> Required action
Which lines below include the string "commit"? Please show each one.

Records from a dataset:
****

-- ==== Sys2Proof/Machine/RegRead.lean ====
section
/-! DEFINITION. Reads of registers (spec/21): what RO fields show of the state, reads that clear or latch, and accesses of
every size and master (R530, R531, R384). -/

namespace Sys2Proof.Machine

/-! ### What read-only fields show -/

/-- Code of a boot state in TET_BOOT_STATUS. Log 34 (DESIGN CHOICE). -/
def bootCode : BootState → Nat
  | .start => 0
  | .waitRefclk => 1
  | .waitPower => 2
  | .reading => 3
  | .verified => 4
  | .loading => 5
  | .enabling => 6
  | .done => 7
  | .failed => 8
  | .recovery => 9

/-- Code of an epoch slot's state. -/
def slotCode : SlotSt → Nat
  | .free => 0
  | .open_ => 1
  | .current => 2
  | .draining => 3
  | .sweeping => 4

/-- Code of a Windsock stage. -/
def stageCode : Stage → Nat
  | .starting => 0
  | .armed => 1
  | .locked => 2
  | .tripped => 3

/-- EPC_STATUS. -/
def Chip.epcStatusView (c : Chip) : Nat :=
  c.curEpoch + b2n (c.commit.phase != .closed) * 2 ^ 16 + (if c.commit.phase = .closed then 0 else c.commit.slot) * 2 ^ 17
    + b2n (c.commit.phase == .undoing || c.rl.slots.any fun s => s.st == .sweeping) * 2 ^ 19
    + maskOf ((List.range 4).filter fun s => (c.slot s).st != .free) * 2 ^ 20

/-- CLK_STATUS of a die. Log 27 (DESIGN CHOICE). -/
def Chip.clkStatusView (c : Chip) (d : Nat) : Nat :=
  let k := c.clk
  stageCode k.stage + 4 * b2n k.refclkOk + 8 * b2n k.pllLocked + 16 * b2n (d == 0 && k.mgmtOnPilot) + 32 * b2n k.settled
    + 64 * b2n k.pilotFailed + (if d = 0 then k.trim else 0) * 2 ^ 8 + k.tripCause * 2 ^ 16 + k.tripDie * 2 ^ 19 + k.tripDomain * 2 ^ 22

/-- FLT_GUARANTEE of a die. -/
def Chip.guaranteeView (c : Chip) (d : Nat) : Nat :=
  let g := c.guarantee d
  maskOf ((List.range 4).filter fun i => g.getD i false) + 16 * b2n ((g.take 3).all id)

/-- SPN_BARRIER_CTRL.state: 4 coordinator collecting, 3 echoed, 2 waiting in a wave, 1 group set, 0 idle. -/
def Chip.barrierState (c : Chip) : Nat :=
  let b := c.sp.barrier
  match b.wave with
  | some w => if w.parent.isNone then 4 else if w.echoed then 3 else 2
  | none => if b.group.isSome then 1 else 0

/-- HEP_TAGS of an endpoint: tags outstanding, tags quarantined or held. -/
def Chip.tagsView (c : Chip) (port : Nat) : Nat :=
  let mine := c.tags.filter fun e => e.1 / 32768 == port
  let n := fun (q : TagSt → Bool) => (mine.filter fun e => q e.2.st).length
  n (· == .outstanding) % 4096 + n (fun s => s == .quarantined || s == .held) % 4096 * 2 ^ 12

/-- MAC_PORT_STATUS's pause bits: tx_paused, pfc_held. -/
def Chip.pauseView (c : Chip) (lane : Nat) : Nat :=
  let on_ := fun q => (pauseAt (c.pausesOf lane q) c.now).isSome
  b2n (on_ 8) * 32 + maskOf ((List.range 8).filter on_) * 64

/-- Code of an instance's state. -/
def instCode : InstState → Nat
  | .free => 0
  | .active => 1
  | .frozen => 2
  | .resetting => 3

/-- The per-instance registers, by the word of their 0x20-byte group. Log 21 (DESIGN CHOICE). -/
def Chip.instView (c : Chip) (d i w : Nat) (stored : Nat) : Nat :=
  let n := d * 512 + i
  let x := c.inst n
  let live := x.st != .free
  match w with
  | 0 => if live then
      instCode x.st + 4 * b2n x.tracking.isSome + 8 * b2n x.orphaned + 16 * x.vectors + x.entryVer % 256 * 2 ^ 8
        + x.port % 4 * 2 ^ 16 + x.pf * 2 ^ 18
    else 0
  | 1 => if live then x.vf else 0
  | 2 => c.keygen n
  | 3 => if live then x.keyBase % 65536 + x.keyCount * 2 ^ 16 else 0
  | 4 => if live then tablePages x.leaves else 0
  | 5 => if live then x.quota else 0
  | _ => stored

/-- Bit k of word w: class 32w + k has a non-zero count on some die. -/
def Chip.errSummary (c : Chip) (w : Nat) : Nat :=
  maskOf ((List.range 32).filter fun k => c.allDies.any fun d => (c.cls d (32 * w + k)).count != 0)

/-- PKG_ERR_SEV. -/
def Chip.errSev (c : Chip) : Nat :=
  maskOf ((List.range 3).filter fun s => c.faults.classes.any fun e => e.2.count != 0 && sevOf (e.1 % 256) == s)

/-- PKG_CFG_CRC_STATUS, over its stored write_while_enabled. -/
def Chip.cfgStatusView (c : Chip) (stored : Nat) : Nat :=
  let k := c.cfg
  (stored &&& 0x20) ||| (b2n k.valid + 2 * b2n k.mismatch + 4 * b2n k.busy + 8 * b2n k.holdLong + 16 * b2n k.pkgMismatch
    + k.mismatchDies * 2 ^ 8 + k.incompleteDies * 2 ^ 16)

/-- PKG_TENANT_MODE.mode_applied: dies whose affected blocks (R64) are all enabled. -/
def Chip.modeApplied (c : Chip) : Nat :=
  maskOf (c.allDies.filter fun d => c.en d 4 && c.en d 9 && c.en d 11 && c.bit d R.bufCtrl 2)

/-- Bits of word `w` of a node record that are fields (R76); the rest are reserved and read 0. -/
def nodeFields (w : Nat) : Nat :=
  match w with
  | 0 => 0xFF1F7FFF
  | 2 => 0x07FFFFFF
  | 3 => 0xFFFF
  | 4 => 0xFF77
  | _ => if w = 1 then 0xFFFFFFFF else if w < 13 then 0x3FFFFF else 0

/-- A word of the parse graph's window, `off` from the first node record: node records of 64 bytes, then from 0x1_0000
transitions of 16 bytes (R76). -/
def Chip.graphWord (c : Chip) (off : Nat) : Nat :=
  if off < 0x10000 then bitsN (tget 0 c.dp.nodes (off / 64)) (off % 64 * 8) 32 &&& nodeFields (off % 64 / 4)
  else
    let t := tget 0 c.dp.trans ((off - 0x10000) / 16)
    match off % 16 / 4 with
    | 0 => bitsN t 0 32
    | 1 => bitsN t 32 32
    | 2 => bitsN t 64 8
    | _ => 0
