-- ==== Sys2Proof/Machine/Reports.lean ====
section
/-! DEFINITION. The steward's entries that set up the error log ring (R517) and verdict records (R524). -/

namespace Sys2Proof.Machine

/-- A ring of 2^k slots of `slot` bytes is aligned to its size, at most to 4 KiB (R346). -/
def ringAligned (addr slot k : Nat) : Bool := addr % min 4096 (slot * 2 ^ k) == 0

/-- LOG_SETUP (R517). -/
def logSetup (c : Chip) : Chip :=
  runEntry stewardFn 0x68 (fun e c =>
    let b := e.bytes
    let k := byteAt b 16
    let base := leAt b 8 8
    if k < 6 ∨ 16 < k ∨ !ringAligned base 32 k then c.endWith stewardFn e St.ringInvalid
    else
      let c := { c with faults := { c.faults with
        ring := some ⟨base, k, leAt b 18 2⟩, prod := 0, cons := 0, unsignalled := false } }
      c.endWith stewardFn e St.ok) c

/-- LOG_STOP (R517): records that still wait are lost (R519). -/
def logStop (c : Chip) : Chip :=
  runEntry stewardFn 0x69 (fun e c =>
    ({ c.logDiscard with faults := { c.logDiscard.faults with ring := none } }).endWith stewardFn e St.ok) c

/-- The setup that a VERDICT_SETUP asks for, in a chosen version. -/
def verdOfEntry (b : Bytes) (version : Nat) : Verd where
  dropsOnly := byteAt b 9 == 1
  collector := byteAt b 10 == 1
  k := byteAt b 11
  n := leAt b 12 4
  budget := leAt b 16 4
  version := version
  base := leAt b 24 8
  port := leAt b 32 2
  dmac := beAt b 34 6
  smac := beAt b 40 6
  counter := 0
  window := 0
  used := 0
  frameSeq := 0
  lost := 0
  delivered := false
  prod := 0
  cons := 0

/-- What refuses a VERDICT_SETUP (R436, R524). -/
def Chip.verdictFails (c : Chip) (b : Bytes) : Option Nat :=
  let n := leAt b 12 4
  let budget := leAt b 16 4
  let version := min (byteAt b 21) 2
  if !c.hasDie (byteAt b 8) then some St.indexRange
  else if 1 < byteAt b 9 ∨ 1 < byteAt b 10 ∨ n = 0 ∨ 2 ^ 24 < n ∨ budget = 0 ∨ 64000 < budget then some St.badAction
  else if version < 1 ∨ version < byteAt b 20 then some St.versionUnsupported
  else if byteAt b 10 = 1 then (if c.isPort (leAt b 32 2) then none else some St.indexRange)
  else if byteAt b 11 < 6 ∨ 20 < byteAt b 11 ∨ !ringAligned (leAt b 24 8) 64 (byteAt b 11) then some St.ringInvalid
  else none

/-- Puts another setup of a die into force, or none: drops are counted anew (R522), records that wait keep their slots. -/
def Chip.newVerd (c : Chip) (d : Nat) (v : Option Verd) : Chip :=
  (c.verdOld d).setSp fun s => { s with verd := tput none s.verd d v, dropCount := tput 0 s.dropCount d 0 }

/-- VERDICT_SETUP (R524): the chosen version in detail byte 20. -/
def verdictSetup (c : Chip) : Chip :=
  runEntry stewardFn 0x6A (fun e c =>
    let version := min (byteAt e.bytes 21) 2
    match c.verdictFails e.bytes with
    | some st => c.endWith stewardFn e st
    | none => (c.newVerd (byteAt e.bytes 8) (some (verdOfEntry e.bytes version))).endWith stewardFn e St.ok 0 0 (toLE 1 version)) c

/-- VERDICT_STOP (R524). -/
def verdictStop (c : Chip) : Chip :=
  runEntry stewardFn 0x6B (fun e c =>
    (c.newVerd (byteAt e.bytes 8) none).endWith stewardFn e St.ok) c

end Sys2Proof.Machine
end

****

> Output
  c.curEpoch + b2n (c.commit.phase != .closed) * 2 ^ 16 + (if c.commit.phase = .closed then 0 else c.commit.slot) * 2 ^ 17
    + b2n (c.commit.phase == .undoing || c.rl.slots.any fun s => s.st == .sweeping) * 2 ^ 19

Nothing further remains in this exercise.